━━ Available data ━━

-- ==== Sys2Proof/Tests/Slice0.lean ====
section
/-!
SUPPORT. Tests. Expected results come from the manual's worked figures, or by hand from its rules where a
comment says so; each names its section. Then one witness for every statement that supposes something: a
concrete state and operands that meet what it supposes, clause by clause, at the ends of the ranges.
-/

namespace Sys2Proof.Tests

-- Each theorem after the other: a thread for each would pass the memory limit of the checks.
set_option Elab.async false

open Sys2Proof Sys2Proof.Machine

/-! ### The pier of the manual's examples -/

/-- One component of the state after a command. -/
def after {α : Type} (i : Instr) (s : State) (f : State → α) : Option α :=
  match exec i s with
  | .next t => some (f t)
  | .fault _ => none
  | .refused _ => none

/-- The result queue on the link. -/
def results (s : State) : List Entry :=
  match s.link.phase with
  | .results q => q
  | _ => []

/-- A state whose engine serves a host request. -/
def serving (k : Cmd) (ws : List Word) (s : State) : State :=
  { s with engine := .host ⟨k, ws, none⟩, link := ⟨.executing k ws false, none⟩ }

/-- A state with a phase on the link, and a transfer in progress that carries nothing. -/
def linked (p : Phase) (s : State) : State := { s with link := ⟨p, some ⟨0, false⟩⟩ }

/-- The journey and record of card 3,070 at its tap (2.11). -/
def record : CardRecord :=
  { card := 3070, product := .purse, fareClass := 0, provisional := false, deny := false, latch := false
    changed := false, balance := 120, passFirst := 0, passLast := 0, capDay := 212, daySpend := 850
    journey := some ⟨212, 1090, 2, 300⟩, boardings := 41 }

/-- The record of card 3,070 after its commit (2.11, 11.5). -/
def charged : CardRecord :=
  { record with
    balance := -30, latch := true, daySpend := 1000, journey := some ⟨212, 1090, 5, 450⟩, boardings := 42
    changed := true }

/-- The fare tables of the brief case (3.5), with the bands of 3.2. -/
def tables : FareTables :=
  { FareTables.reset with
    base := (FareTables.reset.base.set 20 380).set 8 300
    bands := #v[⟨0, #v[26214, 13107, 13107, 16384]⟩, ⟨420, #v[45875, 22938, 16384, 26214]⟩,
      ⟨600, #v[32768, 16384, 16384, 19661]⟩, ⟨960, #v[45875, 22938, 16384, 26214]⟩,
      ⟨1140, #v[32768, 16384, 13107, 19661]⟩, ⟨0, #v[0, 0, 0, 0]⟩]
    caps := FareTables.reset.caps.set 0 1000
    allowances := FareTables.reset.allowances.set 0 200
    transferWindow := 60
    lowThreshold := 200 }

/-- Departure 5 of 5.10 as the sensed-lane example finds it (6.9): remaining 399. -/
def sailing : Departure :=
  { state := .boarding, berth := 2, route := 5, tag := 1745, capacity := 400, boarded := 1, held := 0
    margin := 20, armed := true, followOn := none, autoStart := true, takings := 0 }

/-- An IDLE lane at berth 2 with an empty queue. -/
def idle : LanePort := { LanePort.reset with berth := 2, state := .idle, queue := [] }

/-- SERVING at day 212, minute 1,100: every lane IDLE at berth 2, departure 5 its current, card 3,070 at slot
4,090 of the table with k = 10 and P = 3. -/
def pier : State :=
  { State.reset with
    service := .serving
    geometry := ⟨10, 3⟩
    clock := ⟨212, 1100, 0⟩
    fares := tables
    departures := State.reset.departures.set 5 sailing
    berths := State.reset.berths.set 2 (some 5)
    lanes := Vector.replicate 12 idle
    mem := Memory.writeSlot [] 4090 (encodeRecord record) }

/-- The open verdict of lane 3 in the example of 6.9. -/
def verdict : OpenVerdict := ⟨4090, 3070, 5, 150, true, 212, 1100, 5, false⟩

/-- Lane 3 of the example, AWAITING. -/
def awaiting : LanePort := { idle with state := .awaiting, openVerdict := some verdict, secondsLeft := 10 }

/-- The pier with lane 3 AWAITING and its hold on departure 5. -/
def passing : State :=
  { pier with
    lanes := pier.lanes.set 3 awaiting
    departures := pier.departures.set 5 { sailing with held := 1 } }

/-- The decision of the example, just begun. -/
def fresh : Decision :=
  { lane := 3, card := 3070, day := 212, minute := 1100, stage := .watch, lookup := none, slot := 0
    record := none, built := false, hold := none, fare := FareFields.zero, transfer := false, wrote := false
    refusal := none }

/-- The pier with the engine at the beginning of that decision. -/
def judging : State :=
  { pier with
    lanes := pier.lanes.set 3 { idle with state := .deciding, tapped := some 3070 }
    engine := .deciding fresh }

/-- The pier with the engine at the beginning of lane 3's commit. -/
def boarding : State :=
  { passing with
    lanes := pier.lanes.set 3 { awaiting with state := .committing, secondsLeft := 0 }
    engine := .committing ⟨3, .count, none⟩ }

/-- The eighteen operand words of CARD ADD for a record (2.10). -/
def cardAddWords (r : CardRecord) : List Word :=
  let j := r.journey.getD ⟨0, 0, 0, 0⟩
  cardWords r.card ++ [productWord r.product r.fareClass, cardFlagsWord r] ++ twoWordsSigned r.balance
    ++ [word r.passFirst, word r.passLast, word r.capDay] ++ twoWords r.daySpend
    ++ [word j.startDay, word j.startMinute, word j.route.val] ++ twoWords j.paid ++ [word r.boardings]

/-- The record with both bits set that CARD ADD ignores, pass days of a PURSE and journey words out of every
range behind a present bit that is clear, but for the paid so far: eighteen words that no record reads out as. -/
def looseWords : List Word := [0, 0, 3070, 0, 9, 0, 120, 9, 8, 212, 255, 65535, 212, 65535, 65535, 255, 65535, 65535]

/-- Lane 3 with the beginning of a TAP in reception, and so many second events since its start byte. -/
def receiving (seconds : Nat) : LanePort := { idle with reception := some ⟨[1, 6], seconds⟩ }

/-! ### Figures of the manual -/

/-- 1.4: folds, home buckets and the window that wraps, for k = 10 and P = 3. -/
theorem test_hashing_figures :
    cardFold 51331648 = 1000003 ∧ homeBucket ⟨10, 3⟩ 51331648 = 579 ∧ homeBucket ⟨10, 3⟩ 16778239 = 1022
    ∧ windowBuckets ⟨10, 3⟩ 2046 = [1022, 1023, 0] := by decide +kernel

/-- 1.2: fifteen words that sum to 70,000 have check word 61,071; one bit more is a slot fault. -/
theorem test_check_word_figures :
    checkWord (Vector.replicate 15 (4666 : Word) |>.set 0 4676) = 61071
    ∧ slotVerdict ((withCheck (encodeRecord record)).set 1 42) = .fault := by decide +kernel

/-- 11.5: the sixteen words of slot 4,090 after the transfer commit. -/
theorem test_slot_after_transfer_commit :
    withCheck (encodeRecord charged)
      = #v[1793, 42, 0, 0, 3070, 65535, 65506, 0, 0, 212, 0, 1000, 212, 11330, 450, 47457] := by decide +kernel

/-- 11.6: the twenty words of that record swept from slot 4,090. -/
theorem test_record_read_out :
    recordWords charged 4090 1023
      = [0, 0, 3070, 0, 28, 65535, 65506, 0, 0, 212, 0, 1000, 212, 1090, 5, 0, 450, 42, 0, 4090] := by
  decide +kernel

/-- 3.3: the rounding figures. -/
theorem test_rounding_figures :
    rawFare 1 16383 = 0 ∧ rawFare 1 16384 = 1 ∧ rawFare 3 16384 = 2 ∧ rawFare 380 45875 = 532
    ∧ rawFare 300 26214 = 240 ∧ rawFare 60000 65535 = 119998 := by decide +kernel

/-- 3.5: display saturation. -/
theorem test_display_figures :
    fareFields tables 233 32767 = ⟨233, 32767, false, false⟩ ∧ fareFields tables 233 32768 = ⟨233, 32767, true, false⟩
    ∧ fareFields tables 233 167 = ⟨233, 167, false, true⟩ := by decide +kernel

/-- 2.7: when a journey that began at day 212, minute 1,090 is live. -/
theorem test_journey_figures :
    journeyLive 60 ⟨212, 1090, 2, 300⟩ 212 1150 = true ∧ journeyLive 60 ⟨212, 1090, 2, 300⟩ 212 1151 = false
    ∧ journeyLive 60 ⟨212, 1090, 2, 300⟩ 212 1080 = false ∧ journeyLive 60 ⟨212, 1090, 2, 300⟩ 213 1100 = false
    ∧ journeyLive 0 ⟨212, 1090, 2, 300⟩ 212 1090 = false := by decide +kernel

/-- 3.5: the charges of taps 1, 4 and 5 of one card through a service day. -/
theorem test_charges_through_a_day :
    fareCharge tables { record with capDay := 211, daySpend := 700, journey := none } 2 212 450 = (420, false)
    ∧ fareCharge tables { record with daySpend := 952, journey := some ⟨212, 530, 2, 420⟩ } 5 212 1000 = (48, false)
    ∧ fareCharge tables { record with daySpend := 1000, journey := some ⟨212, 1000, 5, 48⟩ } 2 212 1030 = (0, true) := by
  decide +kernel

/-- 11.4: the frames of one passage. -/
theorem test_frames_of_one_passage :
    frameBytes (GateMessage.tap 3070).kind (GateMessage.tap 3070).payload = [193, 1, 6, 0, 0, 0, 0, 11, 254, 242]
    ∧ frameBytes GateMessage.passed.kind GateMessage.passed.payload = [193, 2, 0, 2]
    ∧ (Message.verdict ⟨none, ⟨150, -30, false, true⟩, 1745, 398⟩).frame
      = [193, 9, 12, 0, 0, 0, 0, 150, 255, 226, 2, 6, 209, 1, 142, 212]
    ∧ (Message.passageAnswer .taken).frame = [193, 10, 1, 1, 10] := by decide +kernel

/-- 11.2 and 8.9: the three words of card 51,331,648. -/
theorem test_card_words : cardWords 51331648 = [0, 783, 16960] := by decide +kernel

/-! ### Well-formedness and decoding -/

/-- An engine row that makes no progress is not well formed. -/
theorem test_wellFormed_progress :
    ([.tapDecision, .commit, .clearing, .cardAdd, .cardFind, .addValue, .setBalance, .settle, .setProduct, .deny,
      .allow, .cardRetire, .enforce, .tableSeek, .tableRead, .tableWrite, .fareSetBase, .fareSetBand, .fareSetClass,
      .fareSetPolicy, .fareRead, .watchSet, .watchClear, .watchRead, .sweepNext] : List (Progress → Instr)).all
      (fun i => !(i (.stages 0)).wellFormed && (i (.stages 1)).wellFormed && (i .whole).wellFormed) = true := by
  decide +kernel

/-- No bytes and a whole frame are no discarded frame, and a frame of an unknown kind is not one cut short, since
it is discarded at its kind byte (R126). -/
theorem test_wellFormed_frames :
    (Instr.frameDiscard 0 GateMessage.passed.received).wellFormed = false
    ∧ (Instr.frameDiscard 0 []).wellFormed = false
    ∧ (Instr.frameDiscard 0 (framed [193, 9])).wellFormed = true
    ∧ (Instr.frameTimeout 0 (framed [9])).wellFormed = false
    ∧ (Instr.frameTimeout 0 (framed [1])).wellFormed = true := by decide +kernel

━━━

■ What is needed
Gather all lines from the records above in which "discarded" appears.

■ Your solution
/-- No bytes and a whole frame are no discarded frame, and a frame of an unknown kind is not one cut short, since
it is discarded at its kind byte (R126). -/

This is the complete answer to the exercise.